Contextual knowledge representation for neurosymbolic Artificial Intelligence reasoning

The field of Knowledge Representation and Reasoning is concerned with the representation of information about reality in a form that is both human-readable and machine-processable. It has been a part of artificial intelligence since its inception, and has produced many important formalisms and systems. One key aspect of knowledge is the context in which it is expressed. This has been identified early on in the field and matches with our common experience: understanding a statement or judging its validity often require to know in what context it was meant. Historically, there has been some work aiming at producing logics implementing a general notion of context. None of them saw a lot of adoption, in part because they lack either sufficient expressive power or because they were not sufficiently usable.

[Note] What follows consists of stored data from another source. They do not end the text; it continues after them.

/-- The signals of the error and command ports, and the quiet step (10_state.md R27, R28, R36): the step of a rejected
frame drives `err_valid` with the computed sum, the byte fed and the 15 raw bytes; the ENCODE step drives `cmd_valid`
with its command frame; a step without an output event drives no strobe; and a data signal has a value only in the step
whose strobe is 1. -/
def Obligations.StrobesAndDataOfEveryStep : Prop :=
  ∀ s t : State, step s = .next t →
    (s.presented.isFeed = true → s.state = .collect → s.cursor = 14#4 →
      frameChecksum s.frame ≠ evData s.presented.ev →
      t.ports.errValid = true ∧ t.ports.frmValid = false ∧ t.ports.cmdValid = false ∧
      t.ports.errComputed = some (frameChecksum s.frame) ∧ t.ports.errExpected = some (evData s.presented.ev) ∧
      ∃ raw : Frame, t.ports.errRaw = some raw ∧
        ∀ i : Nat, (h : i < 15) → raw[i] = if i = 14 then evData s.presented.ev else s.readBuf i) ∧
    (∀ c e raw, t.out = some (.checksumMismatch c e raw) →
      t.ports.errValid = true ∧ t.ports.errComputed = some c ∧ t.ports.errExpected = some e ∧
      t.ports.errRaw = some raw) ∧
    (s.presented.ev = 0x300#10 →
      t.ports.cmdValid = true ∧ t.ports.frmValid = false ∧ t.ports.errValid = false ∧
      ∃ cmd, t.out = some (.commandFrame cmd) ∧ t.ports.cmdData = some cmd) ∧
    (t.out = none → t.ports.frmValid = false ∧ t.ports.errValid = false ∧ t.ports.cmdValid = false) ∧
    (t.ports.frmValid = false → t.ports.frmData = none ∧ t.ports.snapPower = none ∧ t.ports.snapFanHigh = none ∧
      t.ports.snapCompressor = none ∧ t.ports.snapTankFull = none ∧ t.ports.snapMode = none ∧
      t.ports.snapModeValid = none ∧ t.ports.snapHumidity = none ∧ t.ports.snapTemperature = none ∧
      t.ports.snapTarget = none) ∧
    (t.ports.errValid = false →
      t.ports.errComputed = none ∧ t.ports.errExpected = none ∧ t.ports.errRaw = none) ∧
    (t.ports.cmdValid = false → t.ports.cmdData = none)
end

This dissertation presents Qiana, a logic of context powerful enough for almost all types of context representation. It is also compatible with various automated reasoning tools, as is demonstrated by the code provided which allows automated reasoning with Qiana. This makes use of the pre-existing theorem prover Vampire — though any other compatible prover can freely be used instead. By providing a powerful logic for context representation with the possibility of concrete computations without (much) overhead, Qiana paves the way for larger prevalence of logics of context, making it possible to build other reasoning on top of such logics like has been done –for example– for epistemic logics or description logics.

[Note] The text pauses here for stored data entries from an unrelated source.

-- ==== Sys2Proof/Laws/Memory.lean ====
section
/-! SUPPORT. The frame buffer: read after write, canonical form, and what each register operation leaves of it. -/

namespace Sys2Proof.Machine

@[simp] theorem Memory.lookup_nil (a : Nat) : Memory.lookup [] a = none := rfl

theorem Memory.lookup_insert_same (m : Memory) (a : Nat) (v : Byte) :
    Memory.lookup (Memory.insert m a v) a = some v := by
  induction m with
  | nil => simp [Memory.insert, Memory.lookup]
  | cons p rest ih =>
    obtain ⟨x, w⟩ := p
    simp only [Memory.insert]
    split
    · simp [Memory.lookup]
    · split
      · simp [Memory.lookup]
      · rename_i hne
        simp [Memory.lookup, Ne.symm hne, ih]

theorem Memory.lookup_insert_other (m : Memory) {a b : Nat} (v : Byte) (h : b ≠ a) :
    Memory.lookup (Memory.insert m a v) b = Memory.lookup m b := by
  induction m with
  | nil => simp [Memory.insert, Memory.lookup, Ne.symm h]
  | cons p rest ih =>
    obtain ⟨x, w⟩ := p
    simp only [Memory.insert]
    split
    · simp [Memory.lookup, Ne.symm h]
    · split
      · rename_i heq
        subst heq
        simp [Memory.lookup, Ne.symm h]
      · simp [Memory.lookup, ih]

theorem Memory.wfFrom_insert (m : Memory) {lo a : Nat} (v : Byte) (hlo : lo ≤ a) (ha : a < Config.FRAME_LEN)
    (h : Memory.wfFrom lo m = true) : Memory.wfFrom lo (Memory.insert m a v) = true := by
  induction m generalizing lo with
  | nil => simp [Memory.insert, Memory.wfFrom, hlo, ha]
  | cons p rest ih =>
    obtain ⟨x, w⟩ := p
    simp only [Memory.wfFrom, Bool.and_eq_true, decide_eq_true_eq] at h
    obtain ⟨⟨h1, h2⟩, h3⟩ := h
    simp only [Memory.insert]
    split
    · rename_i hlt
      simp [Memory.wfFrom, hlo, ha, h2, h3, Nat.succ_le_of_lt hlt]
    · split
      · rename_i heq
        subst heq
        simp [Memory.wfFrom, hlo, ha, h3]
      · simp only [Memory.wfFrom, h1, h2, decide_true, Bool.true_and]
        exact ih (by omega) h3

/-- Every write keeps the canonical form. -/
theorem Memory.wf_insert (m : Memory) {a : Nat} (v : Byte) (ha : a < Config.FRAME_LEN)
    (h : Memory.wf m = true) : Memory.wf (Memory.insert m a v) = true :=
  Memory.wfFrom_insert m v (Nat.zero_le a) ha h

/-- `writeBuf` keeps the canonical form at every index. -/
theorem State.writeBuf_wf (s : State) (i : Nat) (v : Byte) (h : Memory.wf s.buf = true) :
    Memory.wf (s.writeBuf i v).buf = true := by
  by_cases hi : i < Config.FRAME_LEN
  · rw [s.writeBuf_buf hi]
    exact Memory.wf_insert _ v hi h
  · rwa [s.writeBuf_out_of_bounds hi]

/-- The reset state's buffer is in canonical form. -/
theorem State.reset_wf : Memory.wf State.reset.buf = true := rfl

/-- A byte written within the buffer is the byte read. -/
theorem State.readBuf_writeBuf_same (s : State) {i : Nat} (v : Byte) (h : i < Config.FRAME_LEN) :
    (s.writeBuf i v).readBuf i = v := by
  simp [State.readBuf, s.writeBuf_buf h, Memory.lookup_insert_same]

/-- A write leaves every other byte alone. -/
theorem State.readBuf_writeBuf_other (s : State) {i j : Nat} (v : Byte) (h : j ≠ i) :
    (s.writeBuf i v).readBuf j = s.readBuf j := by
  by_cases hi : i < Config.FRAME_LEN
  · simp [State.readBuf, s.writeBuf_buf hi, Memory.lookup_insert_other _ v h]
  · rw [s.writeBuf_out_of_bounds hi]

variable (s : State)

/-- A draw is counted exactly when one is made. -/
@[simp] theorem State.noteDraw_draws (f : Frame) : (s.noteDraw f).draws =
    if drawsTarget s.params.tgtHighPolicy (fieldTgtCode f) then s.draws + 1 else s.draws := by
  unfold State.noteDraw
  split <;> rfl

@[simp] theorem State.setState_readBuf (p : ParserState) (i : Nat) : (s.setState p).readBuf i = s.readBuf i := rfl
@[simp] theorem State.setCursor_readBuf (v : BitVec 4) (i : Nat) : (s.setCursor v).readBuf i = s.readBuf i := rfl
@[simp] theorem State.output_readBuf (e : Option OutputEvent) (i : Nat) : (s.output e).readBuf i = s.readBuf i := rfl
@[simp] theorem State.awaitNextFrame_readBuf (i : Nat) : s.awaitNextFrame.readBuf i = s.readBuf i := rfl
@[simp] theorem State.takeInput_readBuf (i : Nat) : s.takeInput.readBuf i = s.readBuf i := rfl
@[simp] theorem State.withInputs_readBuf (l : List Input) (i : Nat) : (s.withInputs l).readBuf i = s.readBuf i := rfl
@[simp] theorem State.noteDraw_readBuf (f : Frame) (i : Nat) : (s.noteDraw f).readBuf i = s.readBuf i := by
  simp [State.readBuf]

/-- After RESET every byte is the next free contents'. -/
theorem State.forgetBuf_readBuf (i : Nat) :
    s.forgetBuf.readBuf i = Config.freeBufByte (s.bufGen + 1) i := rfl

/-- Two states that read the same at indexes 0..14 hold the same frame. -/
theorem State.frame_congr {s t : State} (h : ∀ i, i < 15 → t.readBuf i = s.readBuf i) : t.frame = s.frame := by
  unfold State.frame
  congr 1
  funext i
  exact h i.val i.isLt

@[simp] theorem State.frame_getElem (i : Nat) (h : i < 15) : s.frame[i] = s.readBuf i := by
  simp [State.frame]

@[simp] theorem State.takeInput_frame : s.takeInput.frame = s.frame := State.frame_congr fun _ _ => rfl
@[simp] theorem State.withInputs_frame (l : List Input) : (s.withInputs l).frame = s.frame :=
  State.frame_congr fun _ _ => rfl
@[simp] theorem State.decodeCtx_state : s.decodeCtx.state = s.state := rfl
@[simp] theorem State.decodeCtx_cursor : s.decodeCtx.cursor = s.cursor := rfl
@[simp] theorem State.decodeCtx_computed : s.decodeCtx.computed = frameChecksum s.frame := rfl
@[simp] theorem State.takeInput_decodeCtx : s.takeInput.decodeCtx = s.decodeCtx := rfl
@[simp] theorem State.withInputs_decodeCtx (l : List Input) : (s.withInputs l).decodeCtx = s.decodeCtx := rfl

end Sys2Proof.Machine
end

Tuesday, December 9, 2025, 11:45, 1D19

Le-Minh Nguyen (Japan Advanced Institute of Science and Technology)

SPECTRA: Faster Large Language Model Inference with Optimized Internal and External Speculation

Inference with modern Large Language Models (LLMs) is both computationally intensive and time-consuming. While speculative decoding has emerged as a promising solution, existing approaches face key limitations. Training-based methods require the development of a draft model, which is often difficult to obtain and lacks generalizability. On the other hand, training-free methods provide only modest speedup improvements.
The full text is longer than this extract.